● **Your instructions**:
In the listing below, locate the line containing "match (if isImage" and the line containing "a refusal. -/". Output both of them and every line between, exactly as written, and nothing more.

● **Records for processing**:
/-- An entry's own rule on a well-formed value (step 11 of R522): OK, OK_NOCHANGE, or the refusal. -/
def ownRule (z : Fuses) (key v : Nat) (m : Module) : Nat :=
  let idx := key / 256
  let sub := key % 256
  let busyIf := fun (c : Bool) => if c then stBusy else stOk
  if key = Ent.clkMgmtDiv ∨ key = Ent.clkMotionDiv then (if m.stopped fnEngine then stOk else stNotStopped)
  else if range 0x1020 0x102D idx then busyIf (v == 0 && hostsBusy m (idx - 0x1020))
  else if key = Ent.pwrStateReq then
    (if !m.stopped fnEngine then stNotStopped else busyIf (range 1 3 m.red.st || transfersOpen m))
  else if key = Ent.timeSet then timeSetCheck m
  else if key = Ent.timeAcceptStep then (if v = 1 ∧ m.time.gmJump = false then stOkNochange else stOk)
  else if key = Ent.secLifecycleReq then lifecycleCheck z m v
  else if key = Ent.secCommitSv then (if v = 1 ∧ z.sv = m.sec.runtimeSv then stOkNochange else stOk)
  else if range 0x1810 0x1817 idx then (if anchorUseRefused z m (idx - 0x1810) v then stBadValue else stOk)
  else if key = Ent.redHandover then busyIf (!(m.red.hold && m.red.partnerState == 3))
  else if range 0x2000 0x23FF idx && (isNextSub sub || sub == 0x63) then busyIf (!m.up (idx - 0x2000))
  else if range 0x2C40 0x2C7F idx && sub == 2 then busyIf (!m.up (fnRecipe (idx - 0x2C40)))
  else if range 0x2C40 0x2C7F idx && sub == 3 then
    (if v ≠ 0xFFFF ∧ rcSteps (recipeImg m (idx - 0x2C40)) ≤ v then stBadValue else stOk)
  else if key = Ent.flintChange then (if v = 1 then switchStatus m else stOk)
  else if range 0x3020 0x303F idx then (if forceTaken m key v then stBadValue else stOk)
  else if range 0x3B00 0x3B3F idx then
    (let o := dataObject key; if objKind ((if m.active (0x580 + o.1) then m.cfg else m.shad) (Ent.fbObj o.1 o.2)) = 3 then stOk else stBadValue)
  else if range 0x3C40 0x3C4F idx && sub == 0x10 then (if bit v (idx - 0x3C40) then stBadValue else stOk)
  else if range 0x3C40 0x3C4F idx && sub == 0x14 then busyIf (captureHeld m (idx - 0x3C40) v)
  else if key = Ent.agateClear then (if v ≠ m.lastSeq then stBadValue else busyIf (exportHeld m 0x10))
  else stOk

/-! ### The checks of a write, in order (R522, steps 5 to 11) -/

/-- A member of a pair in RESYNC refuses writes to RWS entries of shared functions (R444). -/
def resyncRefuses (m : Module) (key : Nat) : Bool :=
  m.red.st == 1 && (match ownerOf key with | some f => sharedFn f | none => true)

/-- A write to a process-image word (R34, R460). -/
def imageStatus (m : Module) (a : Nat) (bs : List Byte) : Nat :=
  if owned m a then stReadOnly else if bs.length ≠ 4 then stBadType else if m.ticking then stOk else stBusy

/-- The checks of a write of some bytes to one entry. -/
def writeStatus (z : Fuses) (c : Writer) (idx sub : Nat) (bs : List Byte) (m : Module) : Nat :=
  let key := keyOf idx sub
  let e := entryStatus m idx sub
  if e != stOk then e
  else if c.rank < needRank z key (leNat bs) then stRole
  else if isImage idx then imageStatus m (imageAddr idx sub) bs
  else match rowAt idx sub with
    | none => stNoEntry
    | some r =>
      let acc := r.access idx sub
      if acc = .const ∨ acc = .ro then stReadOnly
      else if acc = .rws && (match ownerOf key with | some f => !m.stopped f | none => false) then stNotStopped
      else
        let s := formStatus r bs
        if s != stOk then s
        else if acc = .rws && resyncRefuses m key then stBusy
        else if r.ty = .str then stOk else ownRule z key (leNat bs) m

...

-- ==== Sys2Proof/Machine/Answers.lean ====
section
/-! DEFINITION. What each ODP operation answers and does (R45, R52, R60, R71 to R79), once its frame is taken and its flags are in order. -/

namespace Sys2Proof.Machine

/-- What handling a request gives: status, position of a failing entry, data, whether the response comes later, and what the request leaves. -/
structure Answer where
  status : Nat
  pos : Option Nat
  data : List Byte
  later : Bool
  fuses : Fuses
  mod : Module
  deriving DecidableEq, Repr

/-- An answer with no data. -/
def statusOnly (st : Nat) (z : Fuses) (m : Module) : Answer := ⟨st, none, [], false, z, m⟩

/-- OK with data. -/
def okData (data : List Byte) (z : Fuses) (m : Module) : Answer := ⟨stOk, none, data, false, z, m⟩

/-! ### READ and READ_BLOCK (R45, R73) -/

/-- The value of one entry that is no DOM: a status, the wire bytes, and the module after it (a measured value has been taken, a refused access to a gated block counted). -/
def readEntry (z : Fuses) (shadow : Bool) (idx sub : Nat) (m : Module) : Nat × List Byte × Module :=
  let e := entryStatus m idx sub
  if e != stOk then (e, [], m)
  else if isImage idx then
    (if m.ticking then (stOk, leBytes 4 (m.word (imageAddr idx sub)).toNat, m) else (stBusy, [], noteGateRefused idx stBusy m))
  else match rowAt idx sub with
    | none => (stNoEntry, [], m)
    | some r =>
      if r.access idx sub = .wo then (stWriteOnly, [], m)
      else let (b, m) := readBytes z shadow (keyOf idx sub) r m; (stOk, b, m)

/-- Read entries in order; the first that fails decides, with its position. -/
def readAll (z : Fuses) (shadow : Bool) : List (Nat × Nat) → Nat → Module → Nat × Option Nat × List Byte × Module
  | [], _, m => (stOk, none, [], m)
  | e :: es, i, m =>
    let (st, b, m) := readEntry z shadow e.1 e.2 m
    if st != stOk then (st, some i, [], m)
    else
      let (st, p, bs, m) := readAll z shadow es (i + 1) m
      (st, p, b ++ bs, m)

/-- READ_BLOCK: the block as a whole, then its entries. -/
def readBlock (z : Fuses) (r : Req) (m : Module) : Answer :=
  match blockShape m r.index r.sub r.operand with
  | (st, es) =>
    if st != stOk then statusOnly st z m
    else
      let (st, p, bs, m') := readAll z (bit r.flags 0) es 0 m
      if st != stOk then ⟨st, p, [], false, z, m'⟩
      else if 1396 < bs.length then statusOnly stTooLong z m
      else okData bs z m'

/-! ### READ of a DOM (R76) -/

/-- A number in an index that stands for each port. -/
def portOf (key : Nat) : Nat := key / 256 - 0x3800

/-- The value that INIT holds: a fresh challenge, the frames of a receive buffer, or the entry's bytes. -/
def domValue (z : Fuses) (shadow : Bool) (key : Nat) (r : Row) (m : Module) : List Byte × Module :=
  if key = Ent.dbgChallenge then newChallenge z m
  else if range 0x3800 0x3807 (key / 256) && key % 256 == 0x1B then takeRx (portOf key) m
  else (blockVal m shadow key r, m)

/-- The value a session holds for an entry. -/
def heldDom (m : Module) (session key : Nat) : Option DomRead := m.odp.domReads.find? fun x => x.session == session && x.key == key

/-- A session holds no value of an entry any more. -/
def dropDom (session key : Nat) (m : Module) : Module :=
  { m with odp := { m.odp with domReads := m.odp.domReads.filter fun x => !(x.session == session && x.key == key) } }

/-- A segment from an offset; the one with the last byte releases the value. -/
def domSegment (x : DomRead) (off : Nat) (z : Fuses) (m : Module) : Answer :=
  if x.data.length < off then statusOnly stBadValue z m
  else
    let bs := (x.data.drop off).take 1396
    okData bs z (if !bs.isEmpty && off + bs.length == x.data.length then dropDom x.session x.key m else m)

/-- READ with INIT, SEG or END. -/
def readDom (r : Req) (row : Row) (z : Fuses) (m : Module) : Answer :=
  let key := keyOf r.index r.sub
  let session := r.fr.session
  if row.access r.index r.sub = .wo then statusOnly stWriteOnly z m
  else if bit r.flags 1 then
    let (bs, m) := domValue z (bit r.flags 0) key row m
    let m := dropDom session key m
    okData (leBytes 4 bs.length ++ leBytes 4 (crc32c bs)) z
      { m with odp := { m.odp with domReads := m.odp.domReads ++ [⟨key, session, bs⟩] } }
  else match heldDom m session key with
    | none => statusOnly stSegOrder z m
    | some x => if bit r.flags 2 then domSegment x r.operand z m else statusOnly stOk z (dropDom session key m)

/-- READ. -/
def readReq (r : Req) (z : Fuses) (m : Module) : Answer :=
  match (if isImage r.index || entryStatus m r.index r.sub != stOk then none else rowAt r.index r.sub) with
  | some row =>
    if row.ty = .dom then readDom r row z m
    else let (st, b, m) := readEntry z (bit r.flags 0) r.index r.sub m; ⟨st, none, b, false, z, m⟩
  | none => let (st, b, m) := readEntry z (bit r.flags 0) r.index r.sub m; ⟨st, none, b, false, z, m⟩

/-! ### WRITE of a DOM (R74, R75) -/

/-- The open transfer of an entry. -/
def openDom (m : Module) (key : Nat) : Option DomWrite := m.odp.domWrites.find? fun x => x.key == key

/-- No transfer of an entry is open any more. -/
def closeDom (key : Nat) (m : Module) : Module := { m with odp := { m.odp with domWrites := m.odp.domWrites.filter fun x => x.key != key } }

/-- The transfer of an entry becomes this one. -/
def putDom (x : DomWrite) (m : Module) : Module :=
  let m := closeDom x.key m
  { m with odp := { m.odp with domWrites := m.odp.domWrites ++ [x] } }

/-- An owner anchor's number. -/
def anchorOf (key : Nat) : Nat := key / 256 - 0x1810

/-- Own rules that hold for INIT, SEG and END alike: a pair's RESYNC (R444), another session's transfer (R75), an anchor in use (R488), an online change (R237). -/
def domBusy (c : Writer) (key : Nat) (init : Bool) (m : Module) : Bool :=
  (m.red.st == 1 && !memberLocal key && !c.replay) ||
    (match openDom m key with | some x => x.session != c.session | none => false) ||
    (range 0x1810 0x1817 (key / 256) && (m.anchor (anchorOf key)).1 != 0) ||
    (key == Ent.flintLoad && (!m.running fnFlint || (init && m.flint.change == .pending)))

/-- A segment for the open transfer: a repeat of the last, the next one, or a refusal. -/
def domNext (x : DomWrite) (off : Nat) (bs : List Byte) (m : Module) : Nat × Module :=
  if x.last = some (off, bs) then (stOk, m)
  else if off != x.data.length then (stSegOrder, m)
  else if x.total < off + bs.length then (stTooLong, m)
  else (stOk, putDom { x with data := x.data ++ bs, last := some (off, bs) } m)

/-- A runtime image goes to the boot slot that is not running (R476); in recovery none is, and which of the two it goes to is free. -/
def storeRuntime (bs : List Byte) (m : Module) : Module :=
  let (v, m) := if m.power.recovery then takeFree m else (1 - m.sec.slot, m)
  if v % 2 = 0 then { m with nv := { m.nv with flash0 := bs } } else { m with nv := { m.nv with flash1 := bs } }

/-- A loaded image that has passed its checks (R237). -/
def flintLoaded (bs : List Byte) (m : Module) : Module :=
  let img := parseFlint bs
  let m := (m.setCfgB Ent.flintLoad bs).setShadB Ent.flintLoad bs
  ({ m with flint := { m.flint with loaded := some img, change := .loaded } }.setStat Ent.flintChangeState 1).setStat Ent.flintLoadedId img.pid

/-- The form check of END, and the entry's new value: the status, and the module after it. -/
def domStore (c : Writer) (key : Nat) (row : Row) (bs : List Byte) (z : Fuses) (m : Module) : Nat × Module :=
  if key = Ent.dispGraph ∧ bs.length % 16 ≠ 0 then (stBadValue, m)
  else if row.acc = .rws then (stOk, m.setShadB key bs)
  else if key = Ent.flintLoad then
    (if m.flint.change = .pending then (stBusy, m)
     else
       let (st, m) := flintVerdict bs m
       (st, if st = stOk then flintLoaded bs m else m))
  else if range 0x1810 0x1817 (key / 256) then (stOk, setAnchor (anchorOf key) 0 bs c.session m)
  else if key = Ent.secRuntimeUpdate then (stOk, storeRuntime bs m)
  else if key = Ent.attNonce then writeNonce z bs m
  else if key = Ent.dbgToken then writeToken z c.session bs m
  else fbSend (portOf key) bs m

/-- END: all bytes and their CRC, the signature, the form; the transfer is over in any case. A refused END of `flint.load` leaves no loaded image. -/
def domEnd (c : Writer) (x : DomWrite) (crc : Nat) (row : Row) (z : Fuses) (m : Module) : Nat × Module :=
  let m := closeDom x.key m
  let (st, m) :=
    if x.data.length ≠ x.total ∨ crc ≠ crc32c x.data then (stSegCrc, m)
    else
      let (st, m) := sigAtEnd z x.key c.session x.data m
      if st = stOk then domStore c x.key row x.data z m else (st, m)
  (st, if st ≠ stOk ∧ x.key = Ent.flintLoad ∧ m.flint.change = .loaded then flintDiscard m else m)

● **Task output**:
  match (if isImage r.index || entryStatus m r.index r.sub != stOk then none else rowAt r.index r.sub) with
  | some row =>
    if row.ty = .dom then readDom r row z m
    else let (st, b, m) := readEntry z (bit r.flags 0) r.index r.sub m; ⟨st, none, b, false, z, m⟩
  | none => let (st, b, m) := readEntry z (bit r.flags 0) r.index r.sub m; ⟨st, none, b, false, z, m⟩

/-! ### WRITE of a DOM (R74, R75) -/

/-- The open transfer of an entry. -/
def openDom (m : Module) (key : Nat) : Option DomWrite := m.odp.domWrites.find? fun x => x.key == key

/-- No transfer of an entry is open any more. -/
def closeDom (key : Nat) (m : Module) : Module := { m with odp := { m.odp with domWrites := m.odp.domWrites.filter fun x => x.key != key } }

/-- The transfer of an entry becomes this one. -/
def putDom (x : DomWrite) (m : Module) : Module :=
  let m := closeDom x.key m
  { m with odp := { m.odp with domWrites := m.odp.domWrites ++ [x] } }

/-- An owner anchor's number. -/
def anchorOf (key : Nat) : Nat := key / 256 - 0x1810

/-- Own rules that hold for INIT, SEG and END alike: a pair's RESYNC (R444), another session's transfer (R75), an anchor in use (R488), an online change (R237). -/
def domBusy (c : Writer) (key : Nat) (init : Bool) (m : Module) : Bool :=
  (m.red.st == 1 && !memberLocal key && !c.replay) ||
    (match openDom m key with | some x => x.session != c.session | none => false) ||
    (range 0x1810 0x1817 (key / 256) && (m.anchor (anchorOf key)).1 != 0) ||
    (key == Ent.flintLoad && (!m.running fnFlint || (init && m.flint.change == .pending)))

/-- A segment for the open transfer: a repeat of the last, the next one, or a refusal. -/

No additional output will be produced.